The final UTF8 newline delimited JSON file format is as follows, with each row being a unique numeric context:

date. The date GDELT saw the numeric context, rounded to the nearest minute.
context. The numeric expression in context as it appeared in the articles in a brief snippet.
lang. The language of the first article the context was seen in.
urls. A JSON array of all of the articles GDELT found within that given minute that contained this numeric context.
- url. The URL of the article.
- title. The title of the article.

You can download the dataset directly as per-minute UTF8 JSON-NL files beginning with "20200101000000" as the earliest file:

http://data.gdeltproject.org/gdeltv3/gng/YYYYMMDDHHMMSS.gng.json.gz

Remember that since GDELT currently operates on a 15 minute heartbeat, most articles are spread over a 4-5 minute period after each quarter-hour, which will be evening out as GDELT 3.0 launches.

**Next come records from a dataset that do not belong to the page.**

theorem execVrAlertRise_kept {z s : State} {input : Nat} (h : Kept z s) : KeptA z (execVrAlertRise input s) := by
  unfold execVrAlertRise
  with_reducible
    repeat' (first
      | assumption | apply State.become_kept | apply State.alertRise_kept | intro _ _ _ | intro _ _ | intro _ | (refine Kept.fst (by assumption) ?_) | split)

theorem execVrAlertHoldExpiry_kept {z s : State} (h : Kept z s) : KeptA z (execVrAlertHoldExpiry s) := by
  unfold execVrAlertHoldExpiry
  with_reducible
    repeat' (first
      | assumption | apply State.whenOn_kept | apply State.alertEnd_kept | intro _ _ _ | intro _ _ | intro _ | (refine Kept.fst (by assumption) ?_) | split)

theorem execDroopTrip_kept {z s : State} {tile : Nat} (h : Kept z s) : KeptA z (execDroopTrip tile s) := by
  unfold execDroopTrip
  with_reducible
    repeat' (first
      | assumption | apply State.whenAlive_kept | apply State.putBit_kept | apply State.settleLevels_kept | intro _ _ _ | intro _ _ | intro _ | (refine Kept.fst (by assumption) ?_) | split)

theorem execDroopSkipStart_kept {z s : State} {tile : Nat} (h : Kept z s) : KeptA z (execDroopSkipStart tile s) := by
  unfold execDroopSkipStart
  with_reducible
    repeat' (first
      | assumption | apply State.whenAlive_kept | apply State.putBit_kept | apply State.settleLevels_kept | intro _ _ _ | intro _ _ | intro _ | (refine Kept.fst (by assumption) ?_) | split)

theorem execDroopEnd_kept {z s : State} {tile : Nat} (h : Kept z s) : KeptA z (execDroopEnd tile s) := by
  unfold execDroopEnd
  with_reducible
    repeat' (first
      | assumption | apply State.whenAlive_kept | apply State.putBit_kept | apply State.settleLevels_kept | intro _ _ _ | intro _ _ | intro _ | (refine Kept.fst (by assumption) ?_) | split)

theorem execThermalSensorRead_kept {z s : State} {tile : Nat} {tj ts : List Nat} (h : Kept z s) : KeptA z (execThermalSensorRead tile tj ts s) := by
  unfold execThermalSensorRead
  try dsimp only
  with_reducible
    repeat' (first
      | assumption | apply State.whenOn_kept | apply State.put_kept | apply State.crossed_kept | apply State.thermal_kept | intro _ _ _ | intro _ _ | intro _ | (refine Kept.fst (by assumption) ?_) | split)

theorem execThermalThrottleStep_kept {z s : State} {tile source : Nat} {down : Bool} (h : Kept z s) : KeptA z (execThermalThrottleStep tile source down s) := by
  unfold execThermalThrottleStep
  with_reducible
    repeat' (first
      | assumption | apply State.whenOn_kept | apply State.thermalStep_kept | intro _ _ _ | intro _ _ | intro _ | (refine Kept.fst (by assumption) ?_) | split)

theorem execRefreshInterval_kept {z s : State} {stack pc : Nat} (h : Kept z s) : KeptA z (execRefreshInterval stack pc s) := by
  unfold execRefreshInterval
  with_reducible
    repeat' (first
      | assumption | apply State.whenAlive_kept | apply State.refreshInterval_kept | intro _ _ _ | intro _ _ | intro _ | (refine Kept.fst (by assumption) ?_) | split)

theorem execAtomBoundary_kept {z s : State} {stack pc : Nat} (h : Kept z s) : KeptA z (execAtomBoundary stack pc s) := by
  unfold execAtomBoundary
  with_reducible
    repeat' (first
      | assumption | apply State.whenAlive_kept | apply State.boundary_kept | intro _ _ _ | intro _ _ | intro _ | (refine Kept.fst (by assumption) ?_) | split)

theorem execStackAccess_kept {z s : State} {addr : Nat} {write : Option Bytes} {symbols : List Nat} (h : Kept z s) : KeptA z (execStackAccess addr write symbols s) := by
  unfold execStackAccess
  with_reducible
    repeat' (first
      | assumption | apply State.whenAlive_kept | apply State.stackArrive_kept | apply State.write_kept | intro _ _ _ | intro _ _ | intro _ | (refine Kept.fst (by assumption) ?_) | split)

theorem execStackLaneMarked_kept {z s : State} {stack pc lane : Nat} (h : Kept z s) : KeptA z (execStackLaneMarked stack pc lane s) := by
  unfold execStackLaneMarked
  with_reducible
    repeat' (first
      | assumption | apply State.whenAlive_kept | apply State.markLane_kept | intro _ _ _ | intro _ _ | intro _ | (refine Kept.fst (by assumption) ?_) | split)

theorem execStackChannelLost_kept {z s : State} {stack pc : Nat} (h : Kept z s) : KeptA z (execStackChannelLost stack pc s) := by
  unfold execStackChannelLost
  with_reducible
    repeat' (first
      | assumption | apply State.whenAlive_kept | apply State.channelLost_kept | intro _ _ _ | intro _ _ | intro _ | (refine Kept.fst (by assumption) ?_) | split)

The dataset is available as a BigQuery table:

gdelt-bq.gdeltv2.gng

Note that this is a pilot dataset, meaning we may actively change it based on feedback moving forward, including improving the accuracy of extraction for different languages. Please let us know how you use it so we can keep you updated and gather feedback as we evaluate potential changes.

We're tremendously excited to see what you're able to do with this incredible and unique dataset!